/-- Both sides of both ends of the window, for one cell and for a quadword. -/
theorem witness_windows :
    (0x400000 ≤ (0x400000#64).toInt ∧ (0x40FFFF#64).toInt < 0x410000) ∧
    ¬ (0x400000 ≤ (0x3FFFFF#64).toInt ∧ (0x3FFFFF#64).toInt < 0x410000) ∧
    ¬ (0x400000 ≤ (0x410000#64).toInt ∧ (0x410000#64).toInt < 0x410000) ∧
    ¬ (0x400000 ≤ (0x8000000000400000#64).toInt ∧ (0x8000000000400000#64).toInt < 0x410000) ∧
    (0x400000 ≤ (0x40FFF8#64).toInt ∧ (0x40FFF8#64).toInt ≤ 0x40FFF8) ∧
    ¬ (0x400000 ≤ (0x40FFF9#64).toInt ∧ (0x40FFF9#64).toInt ≤ 0x40FFF8) := by decide

theorem witness_IndexTranslatesTheWindow :
    0x400000 ≤ (0x400000#64).toInt ∧ (0x40FFFF#64).toInt < 0x410000 ∧
    ¬ (0x400000 ≤ (0x410000#64).toInt ∧ (0x410000#64).toInt < 0x410000) ∧
    index 0x410000#64 = .error (.segfault 0x410000#64) := by decide

theorem witness_ReadsAreLittleEndianQuadwords :
    edge.cell 0x40FFF8 = .raw 5 ∧ 0x400000 ≤ (0x40FFF8#64).toInt ∧ (0x40FFF8#64).toInt ≤ 0x40FFF8 ∧
    ¬ (0x400000 ≤ (0x40FFF9#64).toInt ∧ (0x40FFF9#64).toInt ≤ 0x40FFF8) := by decide

theorem witness_WritesAreEightRawCells :
    0x400000 ≤ (0x400000#64).toInt ∧ (0x400000#64).toInt ≤ 0x40FFF8 ∧
    ¬ (0x400000 ≤ (0x3FFFFF#64).toInt ∧ (0x3FFFFF#64).toInt ≤ 0x40FFF8) := by decide

theorem witness_SerializeRoundTrip :
    [SymByte.insHead 0x13, .insTail, .raw 1, .raw 2, .raw 3, .raw 4, .raw 5, .raw 6].length = 8 := by decide

/-- `q` and `q + 8` written, `q + 1` read (95_test_vectors.md §2.1): the byte after the quadword comes in at the top. -/
theorem witness_ReadAfterWrite :
    ∃ t, memWrite edge 0x40FFF0#64 0x0102030405060708#64 = .ok t ∧
      memRead t 0x40FFF1#64 = .ok 0x0501020304050607#64 := ⟨_, rfl, rfl⟩

theorem witness_FetchExaminesOneCell :
    ¬ (0x400000 ≤ (0x410000#64).toInt ∧ (0x410000#64).toInt < 0x410000) ∧
    (placed .retq).cell (0x400000#64).toNat = .insHead 0x13#176 ∧
    (placed .retq).cell (0x400001#64).toNat = .insTail ∧ edge.cell (0x40FFFF#64).toNat = .raw 0 := by decide

/-- Both ends of a written quadword, and the cells next to it. -/
theorem witness_StoreDestroysOnlyTheWrittenHeads :
    (∃ t, memWrite (placed .retq) 0x400000#64 5 = .ok t) ∧
    ((0x400000#64).toNat ≤ (0x400007#64).toNat ∧ (0x400007#64).toNat < (0x400000#64).toNat + 8) ∧
    (0x400000#64).toNat + 8 ≤ (0x400008#64).toNat ∧ (0x3FFFFF#64).toNat < (0x400000#64).toNat :=
  ⟨⟨_, rfl⟩, by decide⟩

/-- What an operand can be at the edge of the window: an `Imm`, one that is reached, one that faults when read and when
stored to. -/
def OperandCases : Prop :=
  (Operand.imm 1).isImm = true ∧ (lastQuad.isImm = false ∧ edge.reaches lastQuad = true) ∧
  ((Operand.reg .rip).isImm = false ∧ edge.reaches (.reg .rip) = true) ∧
  (pastQuad.isImm = false ∧ valueOf edge pastQuad = .error (.segfault 0x40FFF9#64)) ∧
  valueOf edge lastQuad = .ok 5 ∧ store edge pastQuad 5 = .error (.segfault 0x40FFF9#64)

theorem witness_operand_cases : OperandCases :=
  ⟨rfl, ⟨rfl, by decide⟩, ⟨rfl, rfl⟩, ⟨rfl, rfl⟩, rfl, rfl⟩

theorem witness_ReachedOperandsDoNotFault : OperandCases := witness_operand_cases
theorem witness_MovqCopiesAQuadword : OperandCases := witness_operand_cases
theorem witness_AddqAddsAndSetsAllFlags : OperandCases := witness_operand_cases
theorem witness_SubqSubtractsAndSetsAllFlags : OperandCases := witness_operand_cases
theorem witness_ImulqMultipliesAndWritesOnlyOverflow : OperandCases := witness_operand_cases
theorem witness_LogicClearsOverflowAndSetsSignZero : OperandCases := witness_operand_cases
theorem witness_IncqDecqStepByOne : OperandCases := witness_operand_cases
theorem witness_NegqNegatesAndSetsAllFlags : OperandCases := witness_operand_cases
theorem witness_CmpqSetsFlagsAlone : OperandCases := witness_operand_cases
theorem witness_JmpSetsRip : OperandCases := witness_operand_cases

theorem witness_LeaqStoresTheEffectiveAddress :
    OperandCases ∧ (∀ m, Operand.reg .rax ≠ .mem m) ∧ lastQuad = .mem (.ind2 .rbx) :=
  ⟨witness_operand_cases, by simp, rfl⟩

theorem witness_OverflowMeansNoFitOrSubtractedMin :
    Reg.rax ≠ .rip ∧ valueOf edge (.imm 0x8000000000000000#64) = .ok 0x8000000000000000#64 ∧
    (nextOf (exec (.addq (.imm 0x8000000000000000#64) (.reg .rax)) edge)).isSome = true ∧
    (nextOf (exec (.subq (.imm 0x8000000000000000#64) (.reg .rax)) edge)).isSome = true ∧
    (nextOf (exec (.imulq (.imm 0x8000000000000000#64) (.reg .rax)) edge)).isSome = true ∧
    (nextOf (exec (.incq (.reg .rax)) edge)).isSome = true ∧
    (nextOf (exec (.decq (.reg .rax)) edge)).isSome = true ∧
    (nextOf (exec (.negq (.reg .rax)) edge)).isSome = true :=
  ⟨by decide, rfl, by decide, by decide, by decide, by decide, by decide, by decide⟩

/-- The hypotheses of the three shift rules. -/
theorem witness_shift_rules :
    ((∀ n, Operand.reg .rbx ≠ .imm n) ∧ Operand.reg .rbx ≠ .reg .rcx) ∧
    ((∃ n, Operand.imm 64 = .imm n) ∨ Operand.imm 64 = .reg .rcx) ∧ OperandCases :=
  ⟨by simp, .inl ⟨_, rfl⟩, witness_operand_cases⟩

theorem witness_ShlqShiftsLeft : ((∃ n, Operand.imm 63 = .imm n) ∨ Operand.imm 63 = .reg .rcx) ∧ OperandCases :=
  ⟨.inl ⟨_, rfl⟩, witness_operand_cases⟩
theorem witness_SarqDividesRoundingDown :
    ((∃ n, Operand.reg .rcx = .imm n) ∨ Operand.reg .rcx = .reg .rcx) ∧ OperandCases :=
  ⟨.inr rfl, witness_operand_cases⟩
theorem witness_ShrqShiftsInZeros : ((∃ n, Operand.imm 0 = .imm n) ∨ Operand.imm 0 = .reg .rcx) ∧ OperandCases :=
  ⟨.inl ⟨_, rfl⟩, witness_operand_cases⟩

/-- A push that completes on the lowest quadword, and one that faults below it. -/
theorem witness_PushqStoresBelowTheStackTop :
    let s := edge.setReg .rsp 0x400008#64
    let u := edge.setReg .rsp 0x400007#64
    ((pushed s).reaches lastQuad = true ∧ quadInWindow ((pushed s).reg .rsp) = true) ∧
    valueOf (pushed s) pastQuad = .error (.segfault 0x40FFF9#64) ∧
    (valueOf (pushed u) (.imm 1) = .ok 1 ∧
      memWrite (pushed u) ((pushed u).reg .rsp) 1 = .error (.segfault 0x3FFFFF#64)) :=
  ⟨by decide, rfl, rfl, rfl⟩

theorem witness_PopqStoresTheStackTop :
    (quadInWindow (edge.reg .rsp) = true ∧ lastQuad.isImm = false ∧ edge.reaches lastQuad = true) ∧
    memRead edge (edge.reg .rsp) = .ok 0x400010#64 ∧
    store edge pastQuad 0x400010#64 = .error (.segfault 0x40FFF9#64) ∧
    memRead (edge.setReg .rsp 0x410000#64) 0x410000#64 = .error (.segfault 0x410000#64) :=
  ⟨by decide, rfl, rfl, rfl⟩

theorem witness_StackOperandsSeeRspInTheWrittenOrder :
    (nextOf (exec (.pushq (.reg .rsp)) edge)).isSome = true ∧ memRead edge (edge.reg .rsp) = .ok 0x400010#64 ∧
    (nextOf (exec (.popq (.reg .rsp)) edge)).isSome = true ∧
    (nextOf (exec (.popq (.mem (.ind2 .rsp))) edge)).isSome = true ∧
    (nextOf (exec (.callq (.mem (.ind2 .rsp))) edge)).isSome = true :=
  ⟨by decide, rfl, by decide, by decide, by decide⟩

theorem witness_PushThenPopCopies :
    mentions .rsp lastQuad = false ∧ mentions .rsp (.reg .rcx) = false ∧ mentions .rip (.reg .rcx) = false ∧
    ((nextOf (exec (.pushq lastQuad) edge)).bind fun t => (nextOf (exec (.popq (.reg .rcx)) t)).map (·.reg .rcx))
      = some 5 := by decide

## Problem statement
Copy the lines above exactly. Start with the line containing "theorem witness_CmpqSetsFlagsAlone : OperandCases", end with the line containing "((pushed s).reaches lastQuad", and include both.

## Answer for this exercise
theorem witness_CmpqSetsFlagsAlone : OperandCases := witness_operand_cases
theorem witness_JmpSetsRip : OperandCases := witness_operand_cases

theorem witness_LeaqStoresTheEffectiveAddress :
    OperandCases ∧ (∀ m, Operand.reg .rax ≠ .mem m) ∧ lastQuad = .mem (.ind2 .rbx) :=
  ⟨witness_operand_cases, by simp, rfl⟩

theorem witness_OverflowMeansNoFitOrSubtractedMin :
    Reg.rax ≠ .rip ∧ valueOf edge (.imm 0x8000000000000000#64) = .ok 0x8000000000000000#64 ∧
    (nextOf (exec (.addq (.imm 0x8000000000000000#64) (.reg .rax)) edge)).isSome = true ∧
    (nextOf (exec (.subq (.imm 0x8000000000000000#64) (.reg .rax)) edge)).isSome = true ∧
    (nextOf (exec (.imulq (.imm 0x8000000000000000#64) (.reg .rax)) edge)).isSome = true ∧
    (nextOf (exec (.incq (.reg .rax)) edge)).isSome = true ∧
    (nextOf (exec (.decq (.reg .rax)) edge)).isSome = true ∧
    (nextOf (exec (.negq (.reg .rax)) edge)).isSome = true :=
  ⟨by decide, rfl, by decide, by decide, by decide, by decide, by decide, by decide⟩

/-- The hypotheses of the three shift rules. -/
theorem witness_shift_rules :
    ((∀ n, Operand.reg .rbx ≠ .imm n) ∧ Operand.reg .rbx ≠ .reg .rcx) ∧
    ((∃ n, Operand.imm 64 = .imm n) ∨ Operand.imm 64 = .reg .rcx) ∧ OperandCases :=
  ⟨by simp, .inl ⟨_, rfl⟩, witness_operand_cases⟩

theorem witness_ShlqShiftsLeft : ((∃ n, Operand.imm 63 = .imm n) ∨ Operand.imm 63 = .reg .rcx) ∧ OperandCases :=
  ⟨.inl ⟨_, rfl⟩, witness_operand_cases⟩
theorem witness_SarqDividesRoundingDown :
    ((∃ n, Operand.reg .rcx = .imm n) ∨ Operand.reg .rcx = .reg .rcx) ∧ OperandCases :=
  ⟨.inr rfl, witness_operand_cases⟩
theorem witness_ShrqShiftsInZeros : ((∃ n, Operand.imm 0 = .imm n) ∨ Operand.imm 0 = .reg .rcx) ∧ OperandCases :=
  ⟨.inl ⟨_, rfl⟩, witness_operand_cases⟩

/-- A push that completes on the lowest quadword, and one that faults below it. -/
theorem witness_PushqStoresBelowTheStackTop :
    let s := edge.setReg .rsp 0x400008#64
    let u := edge.setReg .rsp 0x400007#64
    ((pushed s).reaches lastQuad = true ∧ quadInWindow ((pushed s).reg .rsp) = true) ∧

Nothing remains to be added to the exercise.